Do you mean something like this?

If yes I can share that presentation and also some text/advice and possibly Stan and INLA code.

1 Like

would be great if you could share the presentation! my email is felix.fischer@charite.de

Thanks! Felix

I took a look at the paper @andrewgelman linked. It seems like the model presented in A.1 of that paper is well suited for the problem under the One Diagnostic Test header in my linked paper. Andrew and Bob’s paper continue to expand that model to cases where information of specificity and sensitivity are given by previous trials, and by previous studies (models A.2 and A.3 respectively).

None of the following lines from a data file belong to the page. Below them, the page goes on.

/-- One byte at a time: `n` bytes into the keystream, byte `n` is delivered while bytes are left. -/
theorem ksByte_afterBytes {c : Config} {s : State} {n : Nat} (hL : 1 ≤ c.blockLen)
    (hL' : c.blockLen < 2 ^ 16) (hcur : s.cur.toNat ≤ c.blockLen) (hn : n < bytesLeft c s) :
    ksByte c (afterBytes c s n) = .done (comingByte c s n) (afterBytes c s (n + 1)) := by
  have hcm := ctr_le_ctrMax s.ctr
  by_cases h1 : n < inBuffer c s
  · -- still in the buffer
    have hn' : s.cur.toNat + n < c.blockLen := by unfold inBuffer at h1; omega
    have hc : (s.cur + BitVec.ofNat 16 n).toNat = s.cur.toNat + n := by
      rw [BitVec.toNat_add, BitVec.toNat_ofNat]; omega
    rw [afterBytes_of_le h1.le, afterBytes_of_le (n := n + 1) h1, comingByte_of_lt h1,
      ksByte_ready (by simpa only [State.withKs_cur, hc] using hn')]
    simp only [State.withKs_cur, hc, bufRead, State.withKs_buf, Attempt.done.injEq, true_and]
    simp [State.withKs, State.advanceCur, BitVec.ofNat_add, BitVec.add_assoc]
  · by_cases h2 : n = inBuffer c s
    · -- the first refill
      have hctr : s.ctr.toNat < ctrMax.toNat := by
        by_contra hge
        have : ctrMax.toNat - s.ctr.toNat = 0 := by omega
        simp [bytesLeft, this] at hn; omega
      have hne : s.ctr ≠ ctrMax := fun h => by rw [h] at hctr; omega
      have hc : (s.cur + BitVec.ofNat 16 n).toNat = c.blockLen := by
        rw [BitVec.toNat_add, BitVec.toNat_ofNat, h2]; unfold inBuffer; omega
      rw [afterBytes_of_le h2.le, afterBytes_of_gt (n := n + 1) (j := 0) (by omega),
        comingByte_of_ge (j := 0) (by omega),
        ksByte_refill (s := s.withKs s.buf (s.cur + BitVec.ofNat 16 n) s.ctr s.requests) hc.ge hne,
        bufRead_block (L := c.blockLen) rfl (by omega)]
      simp [State.withKs, State.advanceCur, State.loadBlock, nextBlock, blockRequests]
    · -- beyond the buffer
      obtain ⟨j, hj⟩ : ∃ j, n = inBuffer c s + (j + 1) := ⟨n - inBuffer c s - 1, by omega⟩
      have hmod : j % c.blockLen < c.blockLen := Nat.mod_lt _ hL
      have hdm := Nat.div_add_mod j c.blockLen
      have hcl : (BitVec.ofNat 16 (j % c.blockLen + 1)).toNat = j % c.blockLen + 1 := by
        rw [BitVec.toNat_ofNat]; omega
      rw [afterBytes_of_gt hj, afterBytes_of_gt (n := n + 1) (j := j + 1) (by omega), comingByte_of_ge hj]
      by_cases hr : j % c.blockLen + 1 < c.blockLen
      · have h1L : 1 < c.blockLen := by omega
        have hm : (j + 1) % c.blockLen = j % c.blockLen + 1 := by
          rw [Nat.add_mod, Nat.mod_eq_of_lt h1L, Nat.mod_eq_of_lt hr]
        have hd : (j + 1) / c.blockLen = j / c.blockLen := by
          have hdm' := Nat.div_add_mod (j + 1) c.blockLen
          rw [hm] at hdm'
          exact Nat.eq_of_mul_eq_mul_left hL (by omega)
        rw [ksByte_ready (by simpa only [State.withKs_cur, hcl] using hr)]
        simp only [State.withKs_cur, hcl]
        rw [bufRead_block (L := c.blockLen) rfl hr, hd, hm]
        simp [State.withKs, State.advanceCur, BitVec.ofNat_add]
      · have hr' : j % c.blockLen + 1 = c.blockLen := by omega
        have hj1 : j + 1 = c.blockLen * (j / c.blockLen + 1) := by rw [Nat.mul_add]; omega
        have hd : (j + 1) / c.blockLen = j / c.blockLen + 1 := by
          rw [hj1]; exact Nat.mul_div_cancel_left _ hL
        have hm : (j + 1) % c.blockLen = 0 := by rw [hj1]; exact Nat.mul_mod_right _ _
        have hctr : s.ctr.toNat + (j / c.blockLen + 1) < ctrMax.toNat := by
          by_contra hge
          have h3 : ctrMax.toNat - s.ctr.toNat ≤ j / c.blockLen + 1 := by omega
          have h4 : (ctrMax.toNat - s.ctr.toNat) * c.blockLen ≤ c.blockLen * (j / c.blockLen + 1) := by
            rw [Nat.mul_comm]; exact Nat.mul_le_mul_left _ h3
          unfold bytesLeft at hn
          omega
        have hne : s.ctr + BitVec.ofNat 64 (j / c.blockLen + 1) ≠ ctrMax := fun h => by
          have := ctr_add_toNat (a := s.ctr) (k := j / c.blockLen + 1) hctr.le
          rw [h] at this; omega
        rw [ksByte_refill (by simp only [State.withKs_cur, hcl]; omega) hne,
          bufRead_block (L := c.blockLen) rfl (by omega), hd, hm]
        simp [State.withKs, State.advanceCur, State.loadBlock, nextBlock,
          blockRequests_succ s (j / c.blockLen + 1), BitVec.ofNat_add, BitVec.add_assoc]

/-- With every byte delivered, the machine is Exhausted at the counter's maximum (R251). -/
theorem afterBytes_bytesLeft {c : Config} {s : State} (hL : 1 ≤ c.blockLen)
    (hcur : s.cur.toNat ≤ c.blockLen) :
    (afterBytes c s (bytesLeft c s)).cur = BitVec.ofNat 16 c.blockLen ∧
    (afterBytes c s (bytesLeft c s)).ctr = ctrMax := by
  have hcm := ctr_le_ctrMax s.ctr
  rcases Nat.eq_zero_or_pos (ctrMax.toNat - s.ctr.toNat) with hz | hz
  · have hb : bytesLeft c s = inBuffer c s := by simp [bytesLeft, hz]
    rw [hb, afterBytes_of_le (le_refl _)]
    refine ⟨?_, BitVec.eq_of_toNat_eq (by simp only [State.withKs_ctr]; omega)⟩
    apply BitVec.eq_of_toNat_eq
    rw [State.withKs_cur, BitVec.toNat_add, BitVec.toNat_ofNat, BitVec.toNat_ofNat]; unfold inBuffer; omega
  · obtain ⟨m, hm⟩ : ∃ m, ctrMax.toNat - s.ctr.toNat = m + 1 := ⟨_, (Nat.succ_pred hz.ne').symm⟩
    have hj : bytesLeft c s = inBuffer c s + ((c.blockLen * m + (c.blockLen - 1)) + 1) := by
      simp only [bytesLeft, hm, Nat.add_mul, Nat.mul_comm m]; omega
    have hmod : (c.blockLen * m + (c.blockLen - 1)) % c.blockLen = c.blockLen - 1 := by
      rw [Nat.mul_add_mod, Nat.mod_eq_of_lt (by omega)]
    have hdiv : (c.blockLen * m + (c.blockLen - 1)) / c.blockLen = m := by
      rw [Nat.mul_add_div hL, Nat.div_eq_of_lt (by omega), Nat.add_zero]
    rw [afterBytes_of_gt hj, hmod, hdiv]
    refine ⟨?_, ?_⟩
    · rw [State.withKs_cur, Nat.sub_add_cancel hL]
    · apply BitVec.eq_of_toNat_eq
      rw [State.withKs_ctr, ctr_add_toNat (by omega)]; omega

/-! ### Bytes -/

/-- The keystream law (R154) from any point on: `k` bytes taken `n` bytes into the keystream. -/
theorem ksBytes_afterBytes {c : Config} {s : State} (hL : 1 ≤ c.blockLen) (hL' : c.blockLen < 2 ^ 16)
    (hcur : s.cur.toNat ≤ c.blockLen) (k : Nat) : ∀ n, n + k ≤ bytesLeft c s →
    ksBytes c k (afterBytes c s n) =
      .done ((List.range' n k).map (comingByte c s)) (afterBytes c s (n + k)) := by
  induction k with
  | zero => intro n _; simp
  | succ k ih =>
    intro n hn
    rw [ksBytes_succ, ksByte_afterBytes hL hL' hcur (by omega), Attempt.bind_done, ih (n + 1) (by omega)]
    simp [List.range'_succ, Nat.add_assoc, Nat.add_comm 1 k]

/-- The next `n` bytes, when they are there. -/
theorem ksBytes_done {c : Config} {s : State} (hL : 1 ≤ c.blockLen) (hL' : c.blockLen < 2 ^ 16)
    (hcur : s.cur.toNat ≤ c.blockLen) {n : Nat} (hn : n ≤ bytesLeft c s) :
    ksBytes c n s = .done (comingBytes c s n) (afterBytes c s n) := by
  have h := ksBytes_afterBytes hL hL' hcur n 0 (by omega)
  rw [afterBytes_zero, Nat.zero_add] at h
  rw [h, comingBytes, List.range_eq_range']

/-- More bytes than are left, `m` bytes into the keystream: every byte left is taken, and then the counter is
found exhausted (R155, R157). -/
theorem ksBytes_afterBytes_raised {c : Config} {s : State} (hL : 1 ≤ c.blockLen) (hL' : c.blockLen < 2 ^ 16)
    (hcur : s.cur.toNat ≤ c.blockLen) (e : Nat) : ∀ m, m ≤ bytesLeft c s → bytesLeft c s < m + e →
    ksBytes c e (afterBytes c s m) = .raised .counterExhausted (afterBytes c s (bytesLeft c s)) := by
  induction e with
  | zero => intro m h1 h2; omega
  | succ e ih =>
    intro m h1 h2
    rcases Nat.eq_or_lt_of_le h1 with rfl | hlt
    · obtain ⟨h3, h4⟩ := afterBytes_bytesLeft (s := s) hL hcur
      rw [ksBytes_succ, ksByte_exhausted ?_ h4, Attempt.bind_raised]
      rw [h3, BitVec.toNat_ofNat]; omega
    · rw [ksBytes_succ, ksByte_afterBytes hL hL' hcur hlt, Attempt.bind_done,
        ih (m + 1) hlt (by omega), Attempt.bind_raised]

/-- More bytes than are left. -/
theorem ksBytes_raised {c : Config} {s : State} (hL : 1 ≤ c.blockLen) (hL' : c.blockLen < 2 ^ 16)
    (hcur : s.cur.toNat ≤ c.blockLen) {n : Nat} (hn : bytesLeft c s < n) :
    ksBytes c n s = .raised .counterExhausted (afterBytes c s (bytesLeft c s)) := by
  have h := ksBytes_afterBytes_raised (s := s) hL hL' hcur n 0 (by omega) (by omega)
  rwa [afterBytes_zero] at h

end Sys2Proof.Machine
end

If I’m not mistaken, I don’t think those models are not quite appropriate for my problem. In my problem, I have used two tests on a single sample of people. I can thus partition my sample into each permutation for the result of each of the two tests. Though I have information on the sens/spec of the form amenable to model A.1, I think the likelihood would be different. Am I correct in believing so? Am I to believe that @Bob_Carpenter 's model (the Dawid and Skene model) uses the appropriate likelihood? If I’m wrong, can I ammend any of the A.1 through A.3 models to fit my problem?

Yes, if you have 2 yes-no tests then you can work out the 4 probabilities and use a multinomial likelihood. Or if you have 3 yes-no tests you can do a multinomial with 8 categories., etc.

In particular, see Section 3.2 of this paper.

1 Like

I think that is two tests two populations. I have two tests, one population.

But now that I’m reading it, maybe I can make it work

Using the notation from Bob and Andrew’s paper, let \gamma_i and \delta_i be the specificity and sensitivity of test i, respectively. Then

p_i = (1-\gamma_i)(1-\pi) + \delta_i\pi,

is straightforward to implement in Stan. This assumes the results of the tests are conditionally independent given the parameters.

1 Like

That’s not my model! And trying to fit it in BUGS/JAGS is why I gave up on discrete sampling and embraced marginalization. What used to take 24 hours in BUGS takes about 10m in Stan (and that was years ago and Stan’s improved a lot since then).

Right. That won’t work. You need something with parameters for each of the tests and associated likelihoods for those observations (plus priors).

You can, but that’s inefficient compared to dealing with them inefficiently because the multinomial requires you to compute all those probabilities.

It’s conditionally independent given the true disease status, which is either “missing data” or a “parameter” depending on your philosophical bent.

But it doesn’t have to be and often independence is a bad modeling assumption. Instead, similar tests will produce similar results. For instance, two PCR tests might have correlated results in the same way that an X-ray and MRI produce correlated results.

Assuming independence is also wrong in that some cases are more difficult. If someone is heavily infected, tests are all more likely to return positives. This goes beyond 0/1 state because the 0/1 state is based on some arbitrary threshold. You see this in cancer diagnosis—the bigger the tumor, the easier it is to get a positive result on a test (image or biopsy or physical exam).

I have a partly finished case study where I add a difficulty parameter to the Dawid and Skene model. But this is well known in the epidemiology literature if not in the ML literature. For instance, check out the classic Albert and Dodd paper, which has a nice survey of some of the approaches:

1 Like

You can, but that’s inefficient compared to dealing with them inefficiently because the multinomial requires you to compute all those probabilities.

Generally, yes. With two tests, I think I can get away with it.

But it doesn’t have to be and often independence is a bad modeling assumption. Instead, similar tests will produce similar results. For instance, two PCR tests might have correlated results in the same way that an X-ray and MRI produce correlated results.

Excellent point. This will likely depend on the nature of the test. I’ll have to think more aout it.